Portfolio Manager Chul Chang discusses valuations, opportunities in technology and industrials, rising debt levels and ESG considerations.
After the pro-cyclical start for markets in 2021, there has been a shift to high-quality, defensive names, as well as a greater focus on growth areas, such as technology. The cyclical rally may not be over, although some investors may take profits and continue to move into defensive stocks.
Better than expected company earnings have helped valuation levels. However, low interest rates have also been a driver of US stock performance. Historically low rates and historically high margins may be headwinds for companies going forward if they mean revert. Investors must remain vigilant around company fundamentals. While valuations can help determine the sizing of positions, investors should focus on selecting the right business with earnings power and remain invested for the long run. We believe stable and predictable companies that are steady compounders are more attractively valued compared to companies with more erratic
The trend towards technology that sustains higher productivity and efficiency should continue to play out. Good quality growth can be found not only in technology, but also in other sectors such as industrials.
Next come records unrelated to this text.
-- ==== Sys2Proof/Machine/State.lean ====
section
/-! DEFINITION. The state of the SX6440: every register, record, FIFO, buffer, counter, mode and pin that the spec gives the
block, and the state right after reset. Reset values of field-map fields are those of the maps; a field whose map gives "—"
starts at 0 (log entry 1). Times are counted in units of 2 ns, the grid of R19. -/

namespace Sys2Proof.Machine

/-- No meaning ends in a fault: every command of the table is given an effect, so this type has no constructor (safe). -/
inductive Fault : Type
deriving DecidableEq, Repr

/-- A row without a meaning. No arm raises it; it stands for the interface (safe). -/
inductive Refusal where
  /-- The row named has no meaning yet; only exec's own arms may raise it; safe. -/
  | notModelled (mnemonic : String)
deriving DecidableEq, Repr

/-! ## Configuration: what the configuration commands and the settings records hold -/

/-- A pre-blend or post-blend table (R65, R80): the identity at reset, or the loaded entries of red, green and blue. -/
inductive Lut where
  | identity
  | table (r g b : List Nat)
deriving DecidableEq, Repr

/-- A polyphase coefficient set (R69, R73): linear interpolation at reset, or the loaded taps, phase by phase. -/
inductive Coeffs where
  | linear
  | table (taps : List Int)
deriving DecidableEq, Repr

/-- The sh fields of LAYER_SET (02, "Commands"). -/
structure LayerSh where
  format     : Nat
  gtc        : Bool
  alphaMode  : Nat
  lutBypass  : Bool
  yccMatrix  : Nat
  yccRange   : Bool
  chroma     : Bool
  coeffH     : Nat
  coeffV     : Nat
  galpha     : Nat
  pitch0     : Nat
  pitch1     : Nat
  surfW      : Nat
  surfH      : Nat
  srcX       : Nat
  srcY       : Nat
  srcW       : Nat
  srcH       : Nat
  dstX       : Int
  dstY       : Int
  dstW       : Nat
  dstH       : Nat
  base0      : Nat
  base1      : Nat
deriving DecidableEq, Repr

/-- A host layer: its LAYER_SET fields, TWO_PASS (st), its enable bit (R75) and its tables (R84, R85). -/
structure LayerCfg where
  sh      : LayerSh
  twoPass : Bool
  enable  : Bool
  pre     : Lut
  palette : List Nat
deriving DecidableEq, Repr

/-- The canvas record (R79) and the post-blend table. -/
structure CanvasCfg where
  w          : Nat
  h          : Nat
  postBypass : Bool
  bg         : Vector Nat 3
  post       : Lut
deriving DecidableEq, Repr

/-- The memory-region record (R35). -/
structure MemCfg where
  canvasBase : Nat
  canvasMib  : Nat
  planeBase  : Nat
  planeMib   : Nat
deriving DecidableEq, Repr

/-- The sh fields of HEAD_SET. -/
structure HeadSh where
  enable : Bool
  eyeEn  : Bool
  edge   : Bool
  kernel : Nat
  winX   : Nat
  winY   : Nat
  winW   : Nat
  winH   : Nat
deriving DecidableEq, Repr

/-- A stored main mesh or offset mesh set (R119 to R122). `pts` holds the words in staged order; a point that the list does
not hold is (0, 0), so that the identity mesh of R124 is the empty list. -/
structure Mesh where
  spx    : Nat
  spy    : Nat
  mx     : Nat
  my     : Nat
  kfetch : Nat
  pts    : List (Int × Int)
deriving DecidableEq, Repr

/-- One entry of a plane sequence table (R158); `pulse` in units of 250 ps. -/
structure SeqEntry where
  colour : Colour
  bit    : Nat
  pulse  : Nat
deriving DecidableEq, Repr

/-- A plane sequence table (R157). -/
structure PlaneSeq where
  depth   : Nat
  repeats : Nat
  entries : List SeqEntry
deriving DecidableEq, Repr

/-- The array record (R156). -/
structure ArrayCfg where
  tSettle    : Nat
  tReset     : Nat
  tMinPlane  : Nat
  rxPlanes   : Nat
  levelFloor : Nat
  dither     : Nat
deriving DecidableEq, Repr

/-- The raster record (R228), less its ro fields. -/
structure RasterCfg where
  fNom       : Nat
  track      : Nat
  ampSet     : Nat
  ampMin     : Nat
  slowTop    : Int
  slowBot    : Int
  tRetrace   : Nat
  slowTol    : Nat
  trimF      : Int
  trimR      : Int
  levelFloor : Nat
  dither     : Nat
deriving DecidableEq, Repr

/-- The pixel timing table (R233): uniform at reset, or the loaded edges. -/
inductive RTable where
  | uniform
  | table (edges : List Nat)
deriving DecidableEq, Repr

/-- The colour table (R267): every entry 0x4000 at reset, or the loaded points (A, E, V), 17 per colour. -/
inductive CTable where
  | unity
  | table (points : List (Nat × Nat × Nat))
deriving DecidableEq, Repr

/-- The lv settings of a head's colour loops (COLOUR_TARGET_SET). -/
structure LoopCfg where
  en    : Nat
  gain  : Nat
  ticks : Nat
deriving DecidableEq, Repr

/-- All that the configuration holds of one head. `colour` is the record of R135 in the order of its map: M_RR, M_RG, M_RB,
O_R, M_GR, M_GG, M_GB, O_G, M_BR, M_BG, M_BB, O_B. -/
structure HeadCfg where
  sh      : HeadSh
  raster  : Bool
  outW    : Nat
  outH    : Nat
  colour  : Vector Int 12
  arr     : ArrayCfg
  ras     : RasterCfg
  rtable  : RTable
  rtOff   : Nat
  rtCrc   : Nat
  mesh0   : Mesh
  mesh1   : Mesh
  offs    : Mesh
  seq     : Option PlaneSeq
  ctable  : CTable
  tgt     : Vector Nat 3
  loop    : LoopCfg
deriving DecidableEq, Repr

/-- A line-match comparator (R149). -/
structure LmCfg where
  src  : Nat
  head : Head
  line : Nat
deriving DecidableEq, Repr

/-- The tick group of TIMING_SET, in µs (R15). -/
structure TickGroup where
  tmin : Nat
  tmax : Nat
  tcut : Nat
deriving DecidableEq, Repr

/-- The show group of TIMING_SET (R139): µs, and skews in units of 2 µs. -/
structure ShowGroup where
  blankLen : Nat
  showLen  : Nat
  skew     : Vector Nat 4
deriving DecidableEq, Repr

/-- The scan-out group of TIMING_SET. -/
structure ScanGroup where
  underrunRepeat : Nat
  chainVote      : Bool
  lm             : Vector LmCfg 2
deriving DecidableEq, Repr

/-- The lv fields of LIGHT_CHANNEL_SET. -/
structure ChanLv where
  enable  : Bool
  driftEn : Bool
  vOpen   : Nat
  vShort  : Nat
  tolTh   : Nat
  tolEff  : Nat
deriving DecidableEq, Repr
Some companies that sell software or cloud subscriptions may be less affected by inflationary and labor pressures, but most companies are dealing with the issues to some extent. Home Depot, for example, has invested in supply chain and logistics enabling it to procure merchandise, ensure delivery and take market share from smaller competitors. Companies that don’t have pricing power (such as those selling commoditized products) are at risk, while companies with strong brands and differentiated products should benefit.
Potential tax rises will affect almost all business but will vary according to industry. We will do our due diligence to assess any potential for outsized impact and focus on strong companies with competitive moats that can grow over the long run.
Rising debt levels in the US can be a headwind to future growth. There are other economic challenges, including deglobalization and slowing emerging markets growth. We believe a defensively positioned portfolio can provide comfort amid uncertainty.
Climate-related considerations and ESG more broadly are important to investors. We are seeking companies that are ahead of the curve on these topics. More companies are moving from fulfilling a checklist and providing disclosure to setting targets and making progress.